A few months ago I started a series about governing AI usage on AWS. In Part 1 we covered how to give developers governed access to LLMs from Day 0: IAM Policies, Guardrails, Inference Profiles, and a budget cut mechanism per team. If you haven't read it yet, I'd recommend starting there.
Spanish Podcast: Cloud para Todos
But there was one thing that kept bugging me: We couldn't tell who inside a team was driving the consumption. We'd cut the entire team's access, and then had to build a custom solution with Model Invocation Logging just to figure out who was responsible.
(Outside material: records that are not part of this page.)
-- ==== Sys2Proof/Certificates/Slice0/Obligations.lean ====
section
/-!
DEFINITION. The statements for the provers, from the numbered rules of spec/. `slotRuns` says when a slot has
its effect; `staged` puts one result on its way, `trapped` takes a slot's trap, `asked` asks the sequencer.
-/
section
open Sys2Proof Sys2Proof.Machine

/-! ## Encoding -/

/-- Words written out bit by bit from R281, R284, R286, R287 and the code tables R305 to R312, of every family,
decode to the instructions they stand for. -/
def Obligations.WrittenWordsDecode : Prop :=
  decodeTableWord 56 0x9820A30E000001 = some (.add ⟨⟨.s, true, 3⟩, 5, 6, .reg 7⟩)
  ∧ decodeTableWord 88 0x8000000100DFE080000101 = some (.remu ⟨⟨.s, false, 0⟩, 63, 1, .lit 0x80000001⟩)
  ∧ decodeTableWord 56 0x140830A060801 = some (.cmp ⟨⟨.s, false, 0⟩, 2, 6, .const 0x85, 4⟩)
  ∧ decodeTableWord 56 0x200007FFE0001 = some (.br ⟨⟨.s, false, 0⟩, 0xFFFC0⟩)
  ∧ decodeTableWord 88 0x4000800220048000FF01 = some (.loop ⟨⟨.s, false, 0⟩, 9, 0x00400080, 127⟩)
  ∧ decodeTableWord 56 0x240A000028001 = some (.srd ⟨⟨.s, false, 0⟩, 5, 0x050⟩)
  ∧ decodeTableWord 56 0x1904FFFFC404 = some (.ldRaw ⟨⟨.m, false, 0⟩, 8, 9, 0xFFFF8, 2⟩)
  ∧ decodeTableWord 56 0x628AAC003004 = some (.vstIndexed ⟨⟨.m, false, 0⟩, 20, 21, .reg 22, 3⟩)
  ∧ decodeTableWord 56 0x1302106205408 = some (.vfma ⟨⟨.v0, false, 0⟩, 1, 2, .reg 3, 4, false, true, 5⟩)
  ∧ decodeTableWord 56 0x300028C280A10 = some (.xmovStart ⟨⟨.v1, false, 0⟩, 5, 6, 5, 5, 0⟩)
  ∧ decodeTableWord 56 0x700152A002C20 = some (.mcallSplit ⟨⟨.x, false, 0⟩, 0xA95, 6, 2⟩)
  ∧ decodeTableWord 56 0x20008418B840 = some (.pmpDec ⟨⟨.e, false, 0⟩, 1, 2, 3, 12, true, 2⟩)
  ∧ decodeTableWord 56 0x110210621B840 = some (.afaddb ⟨⟨.e, false, 0⟩, 1, 2, 3, 4, 4, 3, 3⟩)
  ∧ decodeTableWord 56 0x7000880000240 = some (.pbarDurBarrier ⟨⟨.e, false, 0⟩, 17⟩)
  ∧ decodeTableWord 56 0x80000006080 = some (.fence ⟨⟨.y, false, 0⟩, 6⟩)

/-- R281 to R287, R302 to R312: the bytes the encoder writes for a well-formed bundle operation decode to that
operation, with every operand at every value its encoding admits; and every bundle operation has such bytes. -/
def Obligations.EncodedBundlesDecode : Prop :=
  ∀ i : Instr, i.wf = true →
    (∀ bs, encode i = some bs → decodeAlone bs = some i)
    ∧ ((headOf? i).isSome = true → (encode i).isSome = true)

/-- R284: opcode 0x00 is NOP in every slot whatever the other fields hold; R302: an opcode without a row is
unassigned below 0xE0 and EMULATE from 0xE0 up. -/
def Obligations.OpcodesWithoutRow : Prop :=
  ∀ (sl : Slot) (w : BitVec 48) (lit : Word32),
    ((unpackFields w).op = 0 →
      decodeSyllable sl w lit = .instr (.nop ⟨sl, (unpackFields w).neg, (unpackFields w).pred⟩))
    ∧ ((unpackFields w).op ≠ 0 → findRow sl (unpackFields w).op = none → (unpackFields w).op.toNat < 0xE0 →
      decodeSyllable sl w lit = .unassigned)
    ∧ ((unpackFields w).op ≠ 0 → findRow sl (unpackFields w).op = none → 0xE0 ≤ (unpackFields w).op.toNat →
      decodeSyllable sl w lit = .emulate)

/-! ## Every slot -/

/-- R264: a slot that SUPP suppresses has no effect; R288: no more has one whose guard disables it. R288, R269: the
guard is read whatever its value, but by NOP; where its word holds an uncorrectable error, UE ends the kernel outside every
region, and inside one the error is noted and the slot has no effect. R288: a guard of register p0 enables its slot
and its negation disables it, whatever p0 was last given. -/
def Obligations.SlotGuards : Prop :=
  (∀ (i : Instr) (h : Hd) (s : State), headOf? i = some h →
     (s.me.suppNow.getLsbD h.slot.num = true → exec i s = .next s)
     ∧ (enabled s.me h = false → hasUe s.me (.p h.pred.toNat) = false → exec i s = .next s)
     ∧ (i ≠ .nop h → enabled s.me h = false → s.me.suppNow.getLsbD h.slot.num = false →
       hasUe s.me (.p h.pred.toNat) = true →
       (s.me.regions = [] → exec i s = .next (trapped s h 0x60 (RegName.p h.pred.toNat).ueWord))
       ∧ (s.me.regions ≠ [] → ∃ t, exec i s = .next t ∧ t = s.setMe t.me ∧ t.me.inflight = s.me.inflight
         ∧ t.me.kfault = s.me.kfault ∧ t.me.ueHit.isSome = true)))
  ∧
  (∀ (c : Core) (sl : Slot), enabled c ⟨sl, false, 0⟩ = true ∧ enabled c ⟨sl, true, 0⟩ = false
     ∧ enabled c ⟨sl, false, 1⟩ = false ∧ enabled c ⟨sl, true, 1⟩ = true)

/-- A bundle operation always answers a next state, and changes no more than the core whose bundle is in progress:
no other core, no kernel, no memory of the package, no queue, no context, no link. Results land later: issuing a
bundle operation leaves every register file, the constant bank, private memory, the transform results, the bank
formats and the rounding mode of its core as they are; so does a trap that it takes. -/
def Obligations.SlotsTouchTheirOwnCore : Prop :=
  (∀ (i : Instr) (h : Hd) (s : State), headOf? i = some h →
     ∃ t, exec i s = .next t ∧ (t = s ∨ t = s.setMe t.me))
  ∧
  (∀ (i : Instr) (h : Hd) (s t : State), headOf? i = some h → exec i s = .next t →
     t.me.g = s.me.g ∧ t.me.p = s.me.p ∧ t.me.v = s.me.v ∧ t.me.m = s.me.m ∧ t.me.x = s.me.x
       ∧ t.me.f = s.me.f ∧ t.me.c = s.me.c ∧ t.me.priv = s.me.priv ∧ t.me.xres = s.me.xres
       ∧ t.me.bfmt = s.me.bfmt ∧ t.me.rmode = s.me.rmode ∧ t.me.shsel = s.me.shsel
       ∧ t.me.mbox = s.me.mbox ∧ t.me.tvb = s.me.tvb)

/-! ## Scalar instructions (17) -/

/-- R316, latency of R314: ADD to SRA and the four selections, on register, constant and literal operands. R287,
R316: the imm20 twins, the immediate sign-extended to 64 bits. R316: the low and the high halves of the 128-bit
products, at latency 3. -/
def Obligations.ScalarArithmetic : Prop :=
  (∀ (s : State) (o : G3), slotRuns s o.hd (.g o.a.toNat :: opbReads o.b) →
     let a := gAt s.me o.a
     let b := opbWord s.me o.b
     let put := fun w => Host.Outcome.next (φ := Fault) (ρ := Refusal) (staged s o.hd 1 (.g o.d.toNat w))
     exec (.add o) s = put (a + b) ∧ exec (.sub o) s = put (a - b)
     ∧ exec (.and o) s = put (a &&& b) ∧ exec (.or o) s = put (a ||| b) ∧ exec (.xor o) s = put (a ^^^ b)
     ∧ exec (.shl o) s = put (a <<< (b.toNat % 64)) ∧ exec (.shr o) s = put (a >>> (b.toNat % 64))
     ∧ exec (.sra o) s = put (a.sshiftRight (b.toNat % 64))
     ∧ exec (.min o) s = put (if a.toInt ≤ b.toInt then a else b)
     ∧ exec (.max o) s = put (if a.toInt ≤ b.toInt then b else a)
     ∧ exec (.minu o) s = put (if a.toNat ≤ b.toNat then a else b)
     ∧ exec (.maxu o) s = put (if a.toNat ≤ b.toNat then b else a))
  ∧
  (∀ (s : State) (o : GI), slotRuns s o.hd [.g o.a.toNat] →
     let a := gAt s.me o.a
     let b := o.imm.signExtend 64
     let put := fun lat w => Host.Outcome.next (φ := Fault) (ρ := Refusal) (staged s o.hd lat (.g o.d.toNat w))
     exec (.addImm o) s = put 1 (a + b) ∧ exec (.subImm o) s = put 1 (a - b)
     ∧ exec (.andImm o) s = put 1 (a &&& b) ∧ exec (.orImm o) s = put 1 (a ||| b)
     ∧ exec (.xorImm o) s = put 1 (a ^^^ b)
     ∧ exec (.shlImm o) s = put 1 (a <<< (b.toNat % 64)) ∧ exec (.shrImm o) s = put 1 (a >>> (b.toNat % 64))
     ∧ exec (.sraImm o) s = put 1 (a.sshiftRight (b.toNat % 64)) ∧ exec (.mulImm o) s = put 3 (a * b))
  ∧
  (∀ (s : State) (o : G3), slotRuns s o.hd (.g o.a.toNat :: opbReads o.b) →
     let a := gAt s.me o.a
     let b := opbWord s.me o.b
     let put := fun w => Host.Outcome.next (φ := Fault) (ρ := Refusal) (staged s o.hd 3 (.g o.d.toNat w))
     exec (.mul o) s = put ((a.setWidth 128 * b.setWidth 128).extractLsb' 0 64)
     ∧ exec (.mulh o) s = put ((a.signExtend 128 * b.signExtend 128).extractLsb' 64 64)
     ∧ exec (.mulhu o) s = put ((a.setWidth 128 * b.setWidth 128).extractLsb' 64 64))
Well, AWS just solved the visibility part natively.
Blocking all access? That's still a different story, and I think doing it natively without a proxy is complex (for now).
What did AWS announce?
In April 2026, Amazon Bedrock launched support for cost allocation by IAM principal, in plain English, by user or IAM role, directly in Cost Explorer and CUR 2.0 (Cost and Usage Report).
Amazon Bedrock now supports cost allocation by IAM principal, such as IAM users and IAM roles, in AWS Cost and Usage Report 2.0 (CUR 2.0) and Cost Explorer.
In short: when your dev runs aws sso login and calls a Bedrock model, AWS now automatically records who made that call (after activation) and how much it cost. No proxies, no custom Lambdas, no CloudTrail scraping.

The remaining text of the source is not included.